=== Exercise ===
Among the lines below, copy exactly those from the one with "s.takeSequence.2.loader = s.loader" through the one with "theorem State.takeTarget_frame (s", counting both ends.

(Extracted data)

-- ==== Sys2Proof/Laws/Frames.lean ====
section
/-! SUPPORT. For each shared operation, the fields of the state that it leaves as they are. -/

namespace Sys2Proof.Machine

/-- A field that every turn of a fold keeps is kept by the fold. -/
theorem foldl_keeps {α β : Type} (p : State → β) (f : State → α → State) (h : ∀ s a, p (f s a) = p s) :
    ∀ (l : List α) (s : State), p (l.foldl f s) = p s := by
  intro l
  induction l with
  | nil => intro s; rfl
  | cons a l ih => intro s; simp only [List.foldl_cons, ih, h]

@[simp] theorem State.setOriginSlot_frame (s : State) (t : Nat) (o : OriginSlot) :
    (s.setOriginSlot t o).pending = s.pending ∧ (s.setOriginSlot t o).resetHeld = s.resetHeld ∧
    (s.setOriginSlot t o).loader = s.loader ∧ (s.setOriginSlot t o).config = s.config ∧
    (s.setOriginSlot t o).time = s.time ∧ (s.setOriginSlot t o).table = s.table ∧
    (s.setOriginSlot t o).composer = s.composer ∧ (s.setOriginSlot t o).pulse = s.pulse ∧
    (s.setOriginSlot t o).trigger = s.trigger ∧ (s.setOriginSlot t o).publications = s.publications ∧
    (s.setOriginSlot t o).ring = s.ring ∧ (s.setOriginSlot t o).roster = s.roster ∧
    (s.setOriginSlot t o).controller = s.controller ∧ (s.setOriginSlot t o).responder = s.responder ∧
    (s.setOriginSlot t o).counters = s.counters ∧ (s.setOriginSlot t o).due = s.due ∧
    (s.setOriginSlot t o).now = s.now ∧ (s.setOriginSlot t o).freeCount = s.freeCount := by
  unfold State.setOriginSlot
  try dsimp only
  simp

@[simp] theorem State.takeSequence_frame (s : State) :
    s.takeSequence.2.pending = s.pending ∧ s.takeSequence.2.resetHeld = s.resetHeld ∧
    s.takeSequence.2.loader = s.loader ∧ s.takeSequence.2.config = s.config ∧ s.takeSequence.2.time = s.time ∧
    s.takeSequence.2.table = s.table ∧ s.takeSequence.2.composer = s.composer ∧ s.takeSequence.2.pulse = s.pulse ∧
    s.takeSequence.2.trigger = s.trigger ∧ s.takeSequence.2.origins = s.origins ∧
    s.takeSequence.2.publications = s.publications ∧ s.takeSequence.2.roster = s.roster ∧
    s.takeSequence.2.controller = s.controller ∧ s.takeSequence.2.responder = s.responder ∧
    s.takeSequence.2.counters = s.counters ∧ s.takeSequence.2.due = s.due ∧ s.takeSequence.2.now = s.now ∧
    s.takeSequence.2.freeCount = s.freeCount := by
  unfold State.takeSequence
  try dsimp only
  simp

@[simp] theorem State.takeTarget_frame (s : State) :
    s.takeTarget.2.pending = s.pending ∧ s.takeTarget.2.resetHeld = s.resetHeld ∧ s.takeTarget.2.loader = s.loader ∧
    s.takeTarget.2.config = s.config ∧ s.takeTarget.2.time = s.time ∧ s.takeTarget.2.table = s.table ∧
    s.takeTarget.2.composer = s.composer ∧ s.takeTarget.2.pulse = s.pulse ∧ s.takeTarget.2.trigger = s.trigger ∧
    s.takeTarget.2.origins = s.origins ∧ s.takeTarget.2.publications = s.publications ∧
    s.takeTarget.2.ring = s.ring ∧ s.takeTarget.2.roster = s.roster ∧ s.takeTarget.2.controller = s.controller ∧
    s.takeTarget.2.responder = s.responder ∧ s.takeTarget.2.counters = s.counters ∧ s.takeTarget.2.due = s.due ∧
    s.takeTarget.2.now = s.now := by
  unfold State.takeTarget
  try dsimp only
  simp

@[simp] theorem State.enqueue_frame (s : State) (m : OwnMessage) :
    (s.enqueue m).pending = s.pending ∧ (s.enqueue m).resetHeld = s.resetHeld ∧ (s.enqueue m).loader = s.loader ∧
    (s.enqueue m).config = s.config ∧ (s.enqueue m).time = s.time ∧ (s.enqueue m).table = s.table ∧
    (s.enqueue m).composer = s.composer ∧ (s.enqueue m).pulse = s.pulse ∧ (s.enqueue m).trigger = s.trigger ∧
    (s.enqueue m).origins = s.origins ∧ (s.enqueue m).publications = s.publications ∧
    (s.enqueue m).roster = s.roster ∧ (s.enqueue m).controller = s.controller ∧
    (s.enqueue m).responder = s.responder ∧ (s.enqueue m).counters = s.counters ∧ (s.enqueue m).due = s.due ∧
    (s.enqueue m).now = s.now ∧ (s.enqueue m).freeCount = s.freeCount := by
  unfold State.enqueue
  try dsimp only
  simp

@[simp] theorem State.count_frame (s : State) (k : Counter) :
    (s.count k).pending = s.pending ∧ (s.count k).resetHeld = s.resetHeld ∧ (s.count k).loader = s.loader ∧
    (s.count k).config = s.config ∧ (s.count k).time = s.time ∧ (s.count k).table = s.table ∧
    (s.count k).composer = s.composer ∧ (s.count k).pulse = s.pulse ∧ (s.count k).trigger = s.trigger ∧
    (s.count k).origins = s.origins ∧ (s.count k).publications = s.publications ∧ (s.count k).ring = s.ring ∧
    (s.count k).roster = s.roster ∧ (s.count k).controller = s.controller ∧ (s.count k).responder = s.responder ∧
    (s.count k).due = s.due ∧ (s.count k).now = s.now ∧ (s.count k).freeCount = s.freeCount := by
  unfold State.count
  try dsimp only
  simp

@[simp] theorem State.noteLate_frame (s : State) :
    s.noteLate.pending = s.pending ∧ s.noteLate.resetHeld = s.resetHeld ∧ s.noteLate.loader = s.loader ∧
    s.noteLate.config = s.config ∧ s.noteLate.time = s.time ∧ s.noteLate.table = s.table ∧
    s.noteLate.composer = s.composer ∧ s.noteLate.pulse = s.pulse ∧ s.noteLate.trigger = s.trigger ∧
    s.noteLate.origins = s.origins ∧ s.noteLate.publications = s.publications ∧ s.noteLate.ring = s.ring ∧
    s.noteLate.roster = s.roster ∧ s.noteLate.controller = s.controller ∧ s.noteLate.counters = s.counters ∧
    s.noteLate.due = s.due ∧ s.noteLate.now = s.now ∧ s.noteLate.freeCount = s.freeCount := by
  unfold State.noteLate
  try dsimp only
  simp

@[simp] theorem State.noteRefusal_frame (s : State) :
    s.noteRefusal.pending = s.pending ∧ s.noteRefusal.resetHeld = s.resetHeld ∧ s.noteRefusal.loader = s.loader ∧
    s.noteRefusal.config = s.config ∧ s.noteRefusal.time = s.time ∧ s.noteRefusal.table = s.table ∧
    s.noteRefusal.composer = s.composer ∧ s.noteRefusal.pulse = s.pulse ∧ s.noteRefusal.trigger = s.trigger ∧
    s.noteRefusal.origins = s.origins ∧ s.noteRefusal.publications = s.publications ∧ s.noteRefusal.ring = s.ring ∧
    s.noteRefusal.roster = s.roster ∧ s.noteRefusal.controller = s.controller ∧
    s.noteRefusal.counters = s.counters ∧ s.noteRefusal.due = s.due ∧ s.noteRefusal.now = s.now ∧
    s.noteRefusal.freeCount = s.freeCount := by
  unfold State.noteRefusal
  try dsimp only
  simp

@[simp] theorem State.noteOverflow_frame (s : State) :
    s.noteOverflow.pending = s.pending ∧ s.noteOverflow.resetHeld = s.resetHeld ∧ s.noteOverflow.loader = s.loader ∧
    s.noteOverflow.config = s.config ∧ s.noteOverflow.time = s.time ∧ s.noteOverflow.table = s.table ∧
    s.noteOverflow.composer = s.composer ∧ s.noteOverflow.pulse = s.pulse ∧ s.noteOverflow.trigger = s.trigger ∧
    s.noteOverflow.origins = s.origins ∧ s.noteOverflow.publications = s.publications ∧
    s.noteOverflow.ring = s.ring ∧ s.noteOverflow.roster = s.roster ∧ s.noteOverflow.controller = s.controller ∧
    s.noteOverflow.counters = s.counters ∧ s.noteOverflow.due = s.due ∧ s.noteOverflow.now = s.now ∧
    s.noteOverflow.freeCount = s.freeCount := by
  unfold State.noteOverflow
  try dsimp only
  simp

(End Extracted data)

=== Task answer ===
    s.takeSequence.2.loader = s.loader ∧ s.takeSequence.2.config = s.config ∧ s.takeSequence.2.time = s.time ∧
    s.takeSequence.2.table = s.table ∧ s.takeSequence.2.composer = s.composer ∧ s.takeSequence.2.pulse = s.pulse ∧
    s.takeSequence.2.trigger = s.trigger ∧ s.takeSequence.2.origins = s.origins ∧
    s.takeSequence.2.publications = s.publications ∧ s.takeSequence.2.roster = s.roster ∧
    s.takeSequence.2.controller = s.controller ∧ s.takeSequence.2.responder = s.responder ∧
    s.takeSequence.2.counters = s.counters ∧ s.takeSequence.2.due = s.due ∧ s.takeSequence.2.now = s.now ∧
    s.takeSequence.2.freeCount = s.freeCount := by
  unfold State.takeSequence
  try dsimp only
  simp

@[simp] theorem State.takeTarget_frame (s : State) :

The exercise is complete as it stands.